● Directions for this task
The response must consist of the lines below from the one with "[.samplePreload, .extest, .extestPulse, .extestTrain] →" through the one with "else if b.tapIr k = .highz then .highz", exactly as they appear and with both ends kept.

[Records from a data collection]
+ + + + + + +
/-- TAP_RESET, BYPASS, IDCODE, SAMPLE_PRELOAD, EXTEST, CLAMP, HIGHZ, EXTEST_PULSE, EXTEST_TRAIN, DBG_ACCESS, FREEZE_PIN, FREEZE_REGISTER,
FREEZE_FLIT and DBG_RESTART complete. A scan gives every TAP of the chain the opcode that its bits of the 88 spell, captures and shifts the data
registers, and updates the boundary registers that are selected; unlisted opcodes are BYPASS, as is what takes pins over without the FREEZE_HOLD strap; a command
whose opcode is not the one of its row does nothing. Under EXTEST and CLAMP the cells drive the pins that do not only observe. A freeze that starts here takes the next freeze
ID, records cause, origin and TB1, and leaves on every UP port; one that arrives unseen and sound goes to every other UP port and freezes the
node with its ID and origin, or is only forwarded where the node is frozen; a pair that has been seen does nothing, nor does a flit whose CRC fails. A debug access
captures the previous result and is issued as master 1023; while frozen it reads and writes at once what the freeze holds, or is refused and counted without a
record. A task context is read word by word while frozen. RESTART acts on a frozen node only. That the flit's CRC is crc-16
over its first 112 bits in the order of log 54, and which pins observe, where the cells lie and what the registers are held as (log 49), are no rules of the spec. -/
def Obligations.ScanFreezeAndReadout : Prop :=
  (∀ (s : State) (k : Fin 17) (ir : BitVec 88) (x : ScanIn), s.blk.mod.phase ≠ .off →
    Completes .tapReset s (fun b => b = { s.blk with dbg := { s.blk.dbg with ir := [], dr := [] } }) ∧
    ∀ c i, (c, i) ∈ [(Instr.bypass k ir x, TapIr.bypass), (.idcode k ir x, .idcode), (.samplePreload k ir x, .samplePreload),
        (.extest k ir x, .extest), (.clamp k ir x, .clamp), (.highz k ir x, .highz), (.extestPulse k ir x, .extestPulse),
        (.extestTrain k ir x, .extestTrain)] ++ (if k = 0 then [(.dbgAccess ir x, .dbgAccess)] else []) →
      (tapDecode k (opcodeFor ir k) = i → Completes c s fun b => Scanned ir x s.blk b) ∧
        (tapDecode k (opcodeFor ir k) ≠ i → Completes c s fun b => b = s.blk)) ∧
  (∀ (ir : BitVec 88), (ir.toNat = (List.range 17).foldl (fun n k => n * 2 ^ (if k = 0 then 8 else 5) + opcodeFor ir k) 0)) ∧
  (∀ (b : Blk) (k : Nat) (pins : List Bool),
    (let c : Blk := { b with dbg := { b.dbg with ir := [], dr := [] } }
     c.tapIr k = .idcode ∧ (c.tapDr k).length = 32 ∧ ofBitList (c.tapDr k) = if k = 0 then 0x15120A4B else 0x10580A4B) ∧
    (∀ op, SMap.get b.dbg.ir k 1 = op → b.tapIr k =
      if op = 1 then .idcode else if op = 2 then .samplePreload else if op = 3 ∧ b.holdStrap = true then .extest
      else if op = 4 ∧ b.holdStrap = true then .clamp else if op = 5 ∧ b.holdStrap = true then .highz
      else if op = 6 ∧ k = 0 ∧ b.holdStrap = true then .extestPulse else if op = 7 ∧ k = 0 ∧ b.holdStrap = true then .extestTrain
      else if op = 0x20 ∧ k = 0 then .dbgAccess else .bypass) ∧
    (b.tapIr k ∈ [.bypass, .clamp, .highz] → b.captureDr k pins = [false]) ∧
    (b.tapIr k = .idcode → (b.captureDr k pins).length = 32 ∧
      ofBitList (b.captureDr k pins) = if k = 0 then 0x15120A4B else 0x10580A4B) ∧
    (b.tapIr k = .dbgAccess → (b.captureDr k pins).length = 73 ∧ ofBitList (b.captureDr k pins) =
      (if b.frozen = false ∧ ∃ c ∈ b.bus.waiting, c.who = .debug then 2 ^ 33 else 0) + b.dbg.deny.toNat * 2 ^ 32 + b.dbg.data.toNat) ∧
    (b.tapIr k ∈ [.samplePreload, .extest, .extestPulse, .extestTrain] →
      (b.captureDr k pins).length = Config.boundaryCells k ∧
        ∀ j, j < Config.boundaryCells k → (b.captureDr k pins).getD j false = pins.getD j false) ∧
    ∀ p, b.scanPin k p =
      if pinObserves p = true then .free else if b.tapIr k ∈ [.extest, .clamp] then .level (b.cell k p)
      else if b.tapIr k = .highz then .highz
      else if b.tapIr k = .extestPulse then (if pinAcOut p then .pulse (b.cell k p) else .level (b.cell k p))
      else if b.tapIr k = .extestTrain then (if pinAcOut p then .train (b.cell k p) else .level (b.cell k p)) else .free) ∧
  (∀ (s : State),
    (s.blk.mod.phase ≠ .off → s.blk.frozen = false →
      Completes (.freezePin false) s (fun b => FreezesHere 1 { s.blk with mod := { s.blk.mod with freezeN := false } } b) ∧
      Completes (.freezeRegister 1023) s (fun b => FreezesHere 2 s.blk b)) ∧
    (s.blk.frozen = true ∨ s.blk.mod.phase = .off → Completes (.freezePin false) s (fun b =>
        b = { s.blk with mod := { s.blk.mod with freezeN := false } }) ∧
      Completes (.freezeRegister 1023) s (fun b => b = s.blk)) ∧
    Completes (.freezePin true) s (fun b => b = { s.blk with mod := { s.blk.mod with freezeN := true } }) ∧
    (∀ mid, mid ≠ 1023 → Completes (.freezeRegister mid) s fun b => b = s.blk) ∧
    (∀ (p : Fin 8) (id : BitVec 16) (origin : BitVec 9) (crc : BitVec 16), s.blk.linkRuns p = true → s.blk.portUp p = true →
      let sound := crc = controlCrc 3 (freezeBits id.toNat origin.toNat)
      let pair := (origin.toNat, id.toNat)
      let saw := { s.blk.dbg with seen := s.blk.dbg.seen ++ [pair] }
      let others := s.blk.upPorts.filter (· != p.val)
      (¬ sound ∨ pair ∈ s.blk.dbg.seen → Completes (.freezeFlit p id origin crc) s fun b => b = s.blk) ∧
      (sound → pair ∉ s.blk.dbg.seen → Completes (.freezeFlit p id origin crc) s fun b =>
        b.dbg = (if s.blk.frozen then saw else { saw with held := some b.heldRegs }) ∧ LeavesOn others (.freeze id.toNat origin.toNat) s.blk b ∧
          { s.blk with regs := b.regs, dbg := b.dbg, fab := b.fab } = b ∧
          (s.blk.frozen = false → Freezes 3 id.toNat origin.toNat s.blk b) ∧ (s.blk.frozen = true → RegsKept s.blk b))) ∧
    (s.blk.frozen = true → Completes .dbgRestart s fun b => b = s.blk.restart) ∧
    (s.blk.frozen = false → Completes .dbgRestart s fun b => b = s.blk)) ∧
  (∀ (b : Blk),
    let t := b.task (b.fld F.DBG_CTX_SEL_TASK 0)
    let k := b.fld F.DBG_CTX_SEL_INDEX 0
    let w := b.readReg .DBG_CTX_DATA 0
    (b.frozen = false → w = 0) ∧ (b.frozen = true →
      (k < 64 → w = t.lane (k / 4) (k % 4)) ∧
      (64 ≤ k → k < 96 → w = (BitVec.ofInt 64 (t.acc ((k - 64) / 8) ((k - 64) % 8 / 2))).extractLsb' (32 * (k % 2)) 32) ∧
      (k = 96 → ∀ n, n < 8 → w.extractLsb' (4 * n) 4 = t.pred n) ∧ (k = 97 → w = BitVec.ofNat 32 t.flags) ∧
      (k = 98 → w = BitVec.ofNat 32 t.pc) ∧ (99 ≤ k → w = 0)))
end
+ + + + + + +
● Output of the task
    (b.tapIr k ∈ [.samplePreload, .extest, .extestPulse, .extestTrain] →
      (b.captureDr k pins).length = Config.boundaryCells k ∧
        ∀ j, j < Config.boundaryCells k → (b.captureDr k pins).getD j false = pins.getD j false) ∧
    ∀ p, b.scanPin k p =
      if pinObserves p = true then .free else if b.tapIr k ∈ [.extest, .clamp] then .level (b.cell k p)
      else if b.tapIr k = .highz then .highz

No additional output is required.